Participate in the 11th day of The November Gwen Challenge, see the details of the event: 2021 last Gwen Challenge
Why do we need to activate functions?
Use the following neural network to analyze:
For the figure above: we know where X4×1H5×1O7×1X^{4 \times 1} \quad H^{5 \times 1} \quad O^{7 \times 1}X4×1H5×1O7×1
Calculation between each layer:
Combine the above two formulas:
Let’s look at the matrix operation:
And when I put that matrix back into the formula, it becomes O=wX+bO=wX+bO=wX+b. In this case, there is no meaning for the existence of this multi-layer neural network. Since it can be combined, is it not sweet to write a layer directly? Sweet! But multi-layer models do something that a single layer can’t do, so how do you keep multi-layer models so that they can’t be simply merged? So that’s the activation function.
1. ReLU function (Rectified Linear Unit)
Formula: ReLU (x) = Max (x, 0) \ operatorname {ReLU} (x) = \ Max (x, 0) ReLU (x) = Max (x, 0)
The ReLU function preserves only positive elements and discards all negative elements by setting the corresponding activation value to 0.
Functions processed by ReLU look like this:
The Sigmoid function
And then is my first exposure to study activation function, then listen to the Wu En class, he has a detailed talk about the benefits of using sigmoid, I remember the notes, we can see here: Logistic Regression | Logistic Regression – the nuggets (juejin. Cn)
Formula: sigmoid (x) = 11 + exp (-) x \ operatorname {sigmoid} (x) = \ frac {1} {1 \ + exp (-) x} sigmoid (x) = 1 + exp (1 – x)
For the input of a domain in R\mathbb{R}R, the sigmoid function transforms the input to the output on the interval (0, 1).

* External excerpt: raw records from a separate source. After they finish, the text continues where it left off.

-- ==== Sys2Proof/Machine/State.lean ====
section
/-! DEFINITION. The state of the CHIP-8 core: every element of 10_state.md R20, the parameters, and the model's own fields. -/

namespace Sys2Proof.Machine

/-- Memory M: the listed cells; every other address reads as after reset (Machine/Ops.lean, `Memory.unlisted`, log 6). -/
abbrev Memory := List Host.Cell

/-- The display FB: row y is a vector of 64 pixels, column x at bit x. FB[x, y] is element y·64 + x of the spec (44_display.md R190). -/
abbrev Display := Vector (BitVec 64) 32

/-- The cause of a fault (60_exceptions.md R221). The codes 7 and above, which that rule says are never used, have no constructor (log 16). -/
inductive FaultCause where
  | none
  | fetchRange
  | dataRange
  | stackOverflow
  | stackUnderflow
  | fontWrite
  | keyIndex
  deriving DecidableEq, Repr

/-- An event on the `diag` output (00_scope.md R17). The one kind is UNHANDLED. -/
inductive DiagEvent where
  | unhandled (pc : Word) (word : Word)
  deriving DecidableEq, Repr

/-- The errors of Load (70_reset_and_hazards.md R256). -/
inductive LoadError where
  | tooLarge
  | unreadable
  deriving DecidableEq, Repr

/-- Where the machine stands in the boot order of 70_reset_and_hazards.md R257 (log 9).
`fresh`: after Reset. `loaded`: after LOAD_OK. `running`: an iteration has run. `failed`: Load returned an error. -/
inductive Boot where
  | fresh
  | loaded
  | running
  | failed (e : LoadError)
  deriving DecidableEq, Repr

/-- The whole state (10_state.md R20). Below `faultAddr` stand the parameters and the model's own fields (INVENTORY.md, State). -/
structure State where
  /-- V0 to VF (R22). -/
  v          : Vector Byte 16
  /-- The index register I (R27). -/
  i          : Word
  /-- PC (R25). -/
  pc         : Word
  /-- The stack slots S[0] to S[15] (R28). -/
  stack      : Vector Word 16
  /-- SP, 0 to 16 (R29). -/
  sp         : Fin 17
  /-- M (R30). -/
  mem        : Memory
  /-- FB (R32). -/
  fb         : Display
  /-- The delay timer DT (R35). -/
  dt         : Word
  /-- The sound timer ST (R35). -/
  st         : Word
  /-- Key (R33): bit k is key k. -/
  key        : BitVec 16
  /-- PrevKey (R34). -/
  prevKey    : BitVec 16
  /-- `paused` (R36). -/
  paused     : Bool
  /-- `awaiting` (R37). -/
  awaiting   : Bool
  /-- `wait_reg` (R37). -/
  waitReg    : Reg
  /-- `cur_instr` (R38). -/
  curInstr   : Word
  /-- `faulted` (R39). -/
  faulted    : Bool
  /-- `fault_cause` (R39). -/
  faultCause : FaultCause
  /-- `fault_pc` (R39). -/
  faultPc    : Word
  /-- `fault_word` (R39). -/
  faultWord  : Word
  /-- `fault_addr` (R39). -/
  faultAddr  : BitVec 17
  /-- The parameters of 00_scope.md R7 (log 4). -/
  params     : Params
  /-- MODEL'S OWN: where the machine stands in the boot order (log 9). -/
  boot       : Boot
  /-- MODEL'S OWN: the host's pending moves, oldest first (log 1). -/
  host       : List HostOp
  /-- MODEL'S OWN: index of the host's next free move (log 2) and of a free random byte (log 3). -/
  draws      : Nat
  /-- MODEL'S OWN: the events sent on the `diag` output so far, oldest first (log 8). -/
  diag       : List DiagEvent
  deriving DecidableEq, Repr

/-- The host's outcome `fault` is never used: each fault of the spec is a state, FAULTED, with a record (60_exceptions.md R222), and a
step into it answers a next state (log 7). So this type has no constructor. -/
inductive Fault : Type
  deriving DecidableEq, Repr

/-- Why a step answers no state. -/
inductive Refusal where
  /-- An instruction that has no meaning yet; raised by no arm of `exec` now. Safe. -/
  | notModelled (mnemonic : String)
  /-- Raised by `step` when an iteration is asked for after a failed load: "A model refuses a run that iterates after a failed load"
  (70_reset_and_hazards.md R256). Safe. -/
  | iterationAfterFailedLoad (e : LoadError)
  /-- Raised by `step` when an iteration is asked for before the one successful Load that follows a Reset (70_reset_and_hazards.md
  R256, R257; 93_implementation_defined.md row 20: "a model rejects any iteration before a new Reset and a successful Load"). Safe. -/
  | iterationBeforeLoad
  /-- Raised by `step` when Load is called outside its window: "only after `Reset` and before the first iteration, and at most once
  per reset" (70_reset_and_hazards.md R255, log 9). Safe. -/
  | loadOutsideWindow
  deriving DecidableEq, Repr

/-- The machine after reset (10_state.md R41): the font is in the unlisted memory, and the parameters have their defaults. -/
def State.reset : State where
  v          := Vector.replicate 16 0
  i          := 0
  pc         := 0x0200
  stack      := Vector.replicate 16 0
  sp         := 0
  mem        := []
  fb         := Vector.replicate 32 0
  dt         := 0
  st         := 0
  key        := 0
  prevKey    := 0
  paused     := false
  awaiting   := false
  waitReg    := 0
  curInstr   := 0
  faulted    := false
  faultCause := .none
  faultPc    := 0
  faultWord  := 0
  faultAddr  := 0
  params     := Config.defaults
  boot       := .fresh
  host       := []
  draws      := 0
  diag       := []

end Sys2Proof.Machine
end

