-- ==== Sys2Proof/Machine/ControlFlow.lean ====
section
/-! DEFINITION. The control-flow instructions (41_control_flow.md). -/

namespace Sys2Proof.Machine

/-- RET (41_control_flow.md R121). -/
def execRet (_nn : Byte) (s : State) : Host.Outcome State Fault Refusal :=
  match s.pop with
  | some (a, t) => .next { t with pc := a }
  | none => .next (s.raise .stackUnderflow 0)

/-- JP nnn (41_control_flow.md R122). -/
def execJp (addr : Addr) (s : State) : Host.Outcome State Fault Refusal :=
  .next { s with pc := addr.setWidth 16 }

/-- CALL nnn (41_control_flow.md R123): the pushed value is p + 2. -/
def execCall (addr : Addr) (s : State) : Host.Outcome State Fault Refusal :=
  match s.push s.nextPc with
  | some t => .next { t with pc := addr.setWidth 16 }
  | none => .next (s.raise .stackOverflow 16)

/-- SE Vx, kk (41_control_flow.md R124). -/
def execSeImm (x : Reg) (kk : Byte) (s : State) : Host.Outcome State Fault Refusal :=
  .next (s.skipIf (s.reg x == kk))

/-- SNE Vx, kk (41_control_flow.md R125). -/
def execSneImm (x : Reg) (kk : Byte) (s : State) : Host.Outcome State Fault Refusal :=
  .next (s.skipIf (s.reg x != kk))

/-- SE Vx, Vy (41_control_flow.md R126). -/
def execSeReg (x y : Reg) (_n : Nibble) (s : State) : Host.Outcome State Fault Refusal :=
  .next (s.skipIf (s.reg x == s.reg y))

/-- SNE Vx, Vy (41_control_flow.md R127). -/
def execSneReg (x y : Reg) (_n : Nibble) (s : State) : Host.Outcome State Fault Refusal :=
  .next (s.skipIf (s.reg x != s.reg y))

/-- JP V0, nnn (41_control_flow.md R128): the sum is not wrapped to 12 bits. -/
def execJpV0 (addr : Addr) (s : State) : Host.Outcome State Fault Refusal :=
  .next { s with pc := (s.reg 0).setWidth 16 + addr.setWidth 16 }

/-- SKP Vx (41_control_flow.md R130). -/
def execSkp (x : Reg) (s : State) : Host.Outcome State Fault Refusal :=
  match s.keyPressed (s.reg x) with
  | some held => .next (s.skipIf held)
  | none => .next (s.raise .keyIndex (s.reg x).toNat)

/-- SKNP Vx (41_control_flow.md R131). -/
def execSknp (x : Reg) (s : State) : Host.Outcome State Fault Refusal :=
  match s.keyPressed (s.reg x) with
  | some held => .next (s.skipIf (!held))
  | none => .next (s.raise .keyIndex (s.reg x).toNat)

end Sys2Proof.Machine
end

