theorem step_of_load {file : Option (List Byte)} (h : s.pendingOp = .load file) (hb : s.boot = .fresh) :
    step s = .next (s.doLoad file).consumeOp := by
  rw [step_of_pendingOp h, runOp, if_pos (Boot.mayLoad_iff.mpr hb), mapNext_next]

theorem step_of_load_refused {file : Option (List Byte)} (h : s.pendingOp = .load file) (hb : s.boot ≠ .fresh) :
    step s = .refused .loadOutsideWindow := by
  rw [step_of_pendingOp h, runOp, if_neg (mt Boot.mayLoad_iff.mp hb)]
  rfl

theorem step_of_iterate_fresh {ev : Ev} (h : s.pendingOp = .iterate ev) (hb : s.boot = .fresh) :
    step s = .refused .iterationBeforeLoad := by
  rw [step_of_pendingOp h, runOp, hb]
  rfl

theorem step_of_iterate_failed {ev : Ev} {e : LoadError} (h : s.pendingOp = .iterate ev) (hb : s.boot = .failed e) :
    step s = .refused (.iterationAfterFailedLoad e) := by
  rw [step_of_pendingOp h, runOp, hb]
  rfl

end moves

/-- Settles O54: move by move, and for an iteration and a Load by the place in the boot order. -/
theorem stepIsRefusedOnlyAtTheHostsFault : Obligations.StepIsRefusedOnlyAtTheHostsFault := by
  intro s
  cases hop : s.pendingOp with
  | iterate ev =>
    cases hb : s.boot with
    | fresh => exact .inr (.inr (.inl ⟨ev, rfl, rfl, step_of_iterate_fresh hop hb⟩))
    | failed e => exact .inr (.inl ⟨ev, e, rfl, rfl, step_of_iterate_failed hop hb⟩)
    | loaded | running =>
      obtain ⟨t, ht, -⟩ := step_next_of_iterates (s := s) (ev := ev) ⟨hop, by rw [hb]; rfl⟩
      exact .inl ⟨t, ht⟩
  | reset => exact .inl ⟨_, step_of_reset hop⟩
  | load file =>
    by_cases hb : s.boot = .fresh
    · exact .inl ⟨_, step_of_load hop hb⟩
    · exact .inr (.inr (.inr ⟨file, rfl, hb, step_of_load_refused hop hb⟩))
  | setCycleHz hz => exact .inl ⟨_, step_of_setCycleHz hop⟩

/-! ## Reset (70_reset_and_hazards.md R250, 10_state.md R41) -/

/-- Bytes that are what their addresses read as anyway add no cell to a memory without cells. -/
theorem Memory.writeBytes_nil_of_unlisted {a : Nat} {bytes : List Byte}
    (h : ∀ (k : Nat) (hk : k < bytes.length), bytes[k] = Memory.unlisted (a + k)) : Memory.writeBytes [] a bytes = [] := by
  induction bytes generalizing a with
  | nil => rfl
  | cons b bytes ih =>
    have hb : Memory.write [] a b = [] := if_pos (h 0 (Nat.zero_lt_succ _))
    rw [Memory.writeBytes, hb]
    refine ih fun k hk => ?_
    rw [Nat.add_right_comm]
    exact h (k + 1) (Nat.succ_lt_succ hk)

theorem Memory.afterReset_defaults : Memory.afterReset Config.defaults.fontGlyphs = [] := by
  refine Memory.writeBytes_nil_of_unlisted fun k hk => ?_
  rw [Vector.length_toList] at hk
  rw [Vector.getElem_toList, ← Memory.font_unlisted k hk, Memory.read_nil, Config.fontBase, Nat.zero_add]

theorem State.doReset_eq_reset {s : State} (hp : s.params = Config.defaults) (hhost : s.host = []) (hdraws : s.draws = 0)
    (hdiag : s.diag = []) : s.doReset = State.reset := by
  rw [State.doReset, hp, hhost, hdraws, hdiag, Memory.afterReset_defaults]
  rfl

For this reason, sigmoID is often called the squashing function: it compresses arbitrary input in the range (-INF, INF) to some value in the range (0, 1).
Tanh function
Formula: Tanh (x) = 1 – exp (2 x) – 1 + exp (2 x) – \ operatorname tanh (x) = attach \ frac {1 – \ exp (2 x)} {1 \ + exp (2 x)} tanh (x) = 1 + exp (1-2 x) – exp (2 x) –
Similar to the Sigmoid function, the tanh(hyperbolic tangent) function compresses its input into the interval (-1, 1).